§ ASSIGNMENT
Lines from the one containing "c).tmgr = s.tmgr := rfl" through the end of the entries below: set them down exactly, both ends included, with nothing added.

MATERIAL PROVIDED section start

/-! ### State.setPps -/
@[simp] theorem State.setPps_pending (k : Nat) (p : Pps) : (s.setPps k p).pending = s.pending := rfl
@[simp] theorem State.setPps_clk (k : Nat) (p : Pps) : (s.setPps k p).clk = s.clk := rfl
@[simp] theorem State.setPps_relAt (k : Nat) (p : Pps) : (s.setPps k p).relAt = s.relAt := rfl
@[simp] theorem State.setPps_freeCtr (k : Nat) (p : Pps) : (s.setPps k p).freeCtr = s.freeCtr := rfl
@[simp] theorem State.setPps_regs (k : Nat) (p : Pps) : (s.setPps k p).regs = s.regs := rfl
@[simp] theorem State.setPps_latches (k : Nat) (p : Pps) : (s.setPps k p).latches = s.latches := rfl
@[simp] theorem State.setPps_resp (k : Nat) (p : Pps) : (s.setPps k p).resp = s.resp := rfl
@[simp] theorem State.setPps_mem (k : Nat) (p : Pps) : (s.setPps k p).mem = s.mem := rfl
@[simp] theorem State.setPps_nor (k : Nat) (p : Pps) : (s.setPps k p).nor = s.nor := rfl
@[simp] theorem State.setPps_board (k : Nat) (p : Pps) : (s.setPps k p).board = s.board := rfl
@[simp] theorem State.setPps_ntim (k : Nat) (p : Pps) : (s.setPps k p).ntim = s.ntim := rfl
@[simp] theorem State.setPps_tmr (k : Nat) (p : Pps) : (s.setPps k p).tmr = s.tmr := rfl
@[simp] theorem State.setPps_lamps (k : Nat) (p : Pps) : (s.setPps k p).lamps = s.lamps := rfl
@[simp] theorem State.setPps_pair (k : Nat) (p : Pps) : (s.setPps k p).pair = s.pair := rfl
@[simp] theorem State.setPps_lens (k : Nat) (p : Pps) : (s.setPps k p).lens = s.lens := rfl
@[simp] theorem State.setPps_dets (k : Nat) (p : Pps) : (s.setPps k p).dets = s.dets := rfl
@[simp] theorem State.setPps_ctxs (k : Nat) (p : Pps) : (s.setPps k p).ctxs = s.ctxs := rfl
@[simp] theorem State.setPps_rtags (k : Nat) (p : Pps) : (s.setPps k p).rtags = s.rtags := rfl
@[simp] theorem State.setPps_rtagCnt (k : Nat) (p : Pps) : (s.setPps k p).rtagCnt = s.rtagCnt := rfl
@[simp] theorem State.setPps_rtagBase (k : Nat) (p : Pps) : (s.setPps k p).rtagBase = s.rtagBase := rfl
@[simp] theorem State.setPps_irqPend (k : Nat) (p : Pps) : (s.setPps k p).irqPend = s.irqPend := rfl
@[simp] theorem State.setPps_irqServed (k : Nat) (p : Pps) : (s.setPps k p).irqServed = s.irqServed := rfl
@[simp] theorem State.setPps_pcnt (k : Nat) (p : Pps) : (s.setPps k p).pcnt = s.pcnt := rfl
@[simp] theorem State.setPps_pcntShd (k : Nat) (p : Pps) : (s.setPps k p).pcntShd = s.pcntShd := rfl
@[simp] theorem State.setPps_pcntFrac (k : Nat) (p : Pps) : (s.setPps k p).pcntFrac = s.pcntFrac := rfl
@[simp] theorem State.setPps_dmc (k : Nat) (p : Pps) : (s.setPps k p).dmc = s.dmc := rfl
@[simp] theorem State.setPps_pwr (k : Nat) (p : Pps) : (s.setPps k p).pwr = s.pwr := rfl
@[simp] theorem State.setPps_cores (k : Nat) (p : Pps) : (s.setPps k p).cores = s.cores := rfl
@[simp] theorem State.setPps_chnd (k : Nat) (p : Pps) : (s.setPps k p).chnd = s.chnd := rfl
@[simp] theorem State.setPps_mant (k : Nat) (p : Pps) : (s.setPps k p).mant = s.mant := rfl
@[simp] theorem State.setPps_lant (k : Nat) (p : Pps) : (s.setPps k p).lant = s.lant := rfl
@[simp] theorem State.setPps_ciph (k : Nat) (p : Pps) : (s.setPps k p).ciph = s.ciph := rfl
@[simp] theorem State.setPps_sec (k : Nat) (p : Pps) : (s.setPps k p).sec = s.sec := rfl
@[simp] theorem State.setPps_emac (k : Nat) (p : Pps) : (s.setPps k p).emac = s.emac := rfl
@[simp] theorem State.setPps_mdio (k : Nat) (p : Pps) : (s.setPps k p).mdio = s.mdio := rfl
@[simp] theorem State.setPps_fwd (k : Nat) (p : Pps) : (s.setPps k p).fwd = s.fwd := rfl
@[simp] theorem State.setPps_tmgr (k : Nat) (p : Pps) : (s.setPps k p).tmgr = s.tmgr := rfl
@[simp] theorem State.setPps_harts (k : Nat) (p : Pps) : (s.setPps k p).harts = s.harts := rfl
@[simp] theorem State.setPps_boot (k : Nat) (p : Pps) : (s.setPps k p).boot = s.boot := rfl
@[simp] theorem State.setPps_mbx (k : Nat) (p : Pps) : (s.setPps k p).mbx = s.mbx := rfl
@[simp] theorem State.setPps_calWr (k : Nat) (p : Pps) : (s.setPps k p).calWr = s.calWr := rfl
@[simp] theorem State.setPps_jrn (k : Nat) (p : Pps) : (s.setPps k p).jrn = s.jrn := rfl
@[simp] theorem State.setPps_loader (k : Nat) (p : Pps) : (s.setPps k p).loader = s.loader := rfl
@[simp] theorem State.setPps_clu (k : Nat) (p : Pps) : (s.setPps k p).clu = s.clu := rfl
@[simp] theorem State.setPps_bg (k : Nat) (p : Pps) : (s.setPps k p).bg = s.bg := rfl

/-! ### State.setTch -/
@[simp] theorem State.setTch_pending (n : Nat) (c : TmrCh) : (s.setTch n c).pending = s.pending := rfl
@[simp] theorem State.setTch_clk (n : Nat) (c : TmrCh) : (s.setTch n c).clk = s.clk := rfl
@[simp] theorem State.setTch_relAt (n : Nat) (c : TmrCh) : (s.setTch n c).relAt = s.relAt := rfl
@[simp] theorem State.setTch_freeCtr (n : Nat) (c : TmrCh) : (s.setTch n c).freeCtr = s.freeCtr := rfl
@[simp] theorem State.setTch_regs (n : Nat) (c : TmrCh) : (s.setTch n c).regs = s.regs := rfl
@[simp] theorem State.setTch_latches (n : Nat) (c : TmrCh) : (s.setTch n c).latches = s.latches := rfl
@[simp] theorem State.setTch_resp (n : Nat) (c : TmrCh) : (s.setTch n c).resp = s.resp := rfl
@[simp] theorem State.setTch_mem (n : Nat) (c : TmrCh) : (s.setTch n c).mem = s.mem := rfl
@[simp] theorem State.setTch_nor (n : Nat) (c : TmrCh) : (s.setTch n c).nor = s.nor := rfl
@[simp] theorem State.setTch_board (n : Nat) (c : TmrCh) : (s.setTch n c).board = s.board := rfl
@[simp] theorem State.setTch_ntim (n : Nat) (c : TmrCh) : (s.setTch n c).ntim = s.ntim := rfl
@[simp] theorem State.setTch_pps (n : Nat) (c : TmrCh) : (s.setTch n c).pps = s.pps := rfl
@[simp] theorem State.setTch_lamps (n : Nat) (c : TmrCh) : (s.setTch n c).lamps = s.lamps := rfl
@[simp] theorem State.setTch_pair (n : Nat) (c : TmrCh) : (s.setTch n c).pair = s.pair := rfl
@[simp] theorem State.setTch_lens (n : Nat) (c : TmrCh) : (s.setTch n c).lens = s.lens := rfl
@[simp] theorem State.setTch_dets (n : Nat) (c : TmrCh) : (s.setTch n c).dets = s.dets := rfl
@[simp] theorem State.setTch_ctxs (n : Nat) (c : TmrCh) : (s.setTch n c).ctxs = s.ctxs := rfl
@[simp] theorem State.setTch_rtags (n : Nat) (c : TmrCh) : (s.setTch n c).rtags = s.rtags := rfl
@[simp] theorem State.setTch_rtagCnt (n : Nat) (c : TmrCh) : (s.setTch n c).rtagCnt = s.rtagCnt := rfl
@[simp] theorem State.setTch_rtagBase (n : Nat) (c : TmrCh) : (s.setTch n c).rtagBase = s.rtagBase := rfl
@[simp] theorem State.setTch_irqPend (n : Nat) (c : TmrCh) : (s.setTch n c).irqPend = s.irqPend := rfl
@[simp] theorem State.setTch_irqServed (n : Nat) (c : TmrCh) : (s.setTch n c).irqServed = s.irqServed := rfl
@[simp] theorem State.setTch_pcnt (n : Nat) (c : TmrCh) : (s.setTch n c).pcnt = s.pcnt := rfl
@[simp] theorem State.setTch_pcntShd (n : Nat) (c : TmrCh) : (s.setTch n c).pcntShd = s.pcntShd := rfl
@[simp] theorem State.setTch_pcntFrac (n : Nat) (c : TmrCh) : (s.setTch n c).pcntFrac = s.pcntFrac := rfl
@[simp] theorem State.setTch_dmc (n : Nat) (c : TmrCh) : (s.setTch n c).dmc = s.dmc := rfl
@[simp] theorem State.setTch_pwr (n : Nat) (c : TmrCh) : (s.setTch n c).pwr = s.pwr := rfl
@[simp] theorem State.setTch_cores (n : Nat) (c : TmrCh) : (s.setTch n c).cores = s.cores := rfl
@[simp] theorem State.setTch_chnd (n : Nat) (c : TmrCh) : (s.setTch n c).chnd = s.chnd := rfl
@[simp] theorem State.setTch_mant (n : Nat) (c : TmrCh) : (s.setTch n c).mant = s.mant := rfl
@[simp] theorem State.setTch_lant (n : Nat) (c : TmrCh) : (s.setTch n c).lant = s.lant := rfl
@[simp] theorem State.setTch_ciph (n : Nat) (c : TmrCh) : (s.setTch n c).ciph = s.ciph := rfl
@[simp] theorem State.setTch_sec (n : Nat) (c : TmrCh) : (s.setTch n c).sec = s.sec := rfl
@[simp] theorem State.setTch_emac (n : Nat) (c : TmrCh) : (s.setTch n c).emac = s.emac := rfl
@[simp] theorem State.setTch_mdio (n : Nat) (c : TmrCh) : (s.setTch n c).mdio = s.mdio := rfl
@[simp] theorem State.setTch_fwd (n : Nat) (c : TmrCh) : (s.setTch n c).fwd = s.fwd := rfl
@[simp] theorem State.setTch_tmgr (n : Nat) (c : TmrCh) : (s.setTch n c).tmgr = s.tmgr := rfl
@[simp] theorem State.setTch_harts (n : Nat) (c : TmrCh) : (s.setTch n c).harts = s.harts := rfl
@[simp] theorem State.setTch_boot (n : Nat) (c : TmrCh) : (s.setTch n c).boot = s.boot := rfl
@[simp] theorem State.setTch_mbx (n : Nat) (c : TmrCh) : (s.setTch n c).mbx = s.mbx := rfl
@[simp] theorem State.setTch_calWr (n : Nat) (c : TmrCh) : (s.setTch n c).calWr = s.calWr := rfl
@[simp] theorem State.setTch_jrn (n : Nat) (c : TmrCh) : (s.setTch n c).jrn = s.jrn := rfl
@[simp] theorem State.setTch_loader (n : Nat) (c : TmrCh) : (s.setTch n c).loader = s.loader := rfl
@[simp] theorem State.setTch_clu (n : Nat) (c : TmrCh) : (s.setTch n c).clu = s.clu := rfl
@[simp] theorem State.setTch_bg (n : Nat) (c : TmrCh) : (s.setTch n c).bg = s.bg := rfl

MATERIAL PROVIDED section end

§ ANSWER SPACE
@[simp] theorem State.setTch_tmgr (n : Nat) (c : TmrCh) : (s.setTch n c).tmgr = s.tmgr := rfl
@[simp] theorem State.setTch_harts (n : Nat) (c : TmrCh) : (s.setTch n c).harts = s.harts := rfl
@[simp] theorem State.setTch_boot (n : Nat) (c : TmrCh) : (s.setTch n c).boot = s.boot := rfl
@[simp] theorem State.setTch_mbx (n : Nat) (c : TmrCh) : (s.setTch n c).mbx = s.mbx := rfl
@[simp] theorem State.setTch_calWr (n : Nat) (c : TmrCh) : (s.setTch n c).calWr = s.calWr := rfl
@[simp] theorem State.setTch_jrn (n : Nat) (c : TmrCh) : (s.setTch n c).jrn = s.jrn := rfl
@[simp] theorem State.setTch_loader (n : Nat) (c : TmrCh) : (s.setTch n c).loader = s.loader := rfl
@[simp] theorem State.setTch_clu (n : Nat) (c : TmrCh) : (s.setTch n c).clu = s.clu := rfl
@[simp] theorem State.setTch_bg (n : Nat) (c : TmrCh) : (s.setTch n c).bg = s.bg := rfl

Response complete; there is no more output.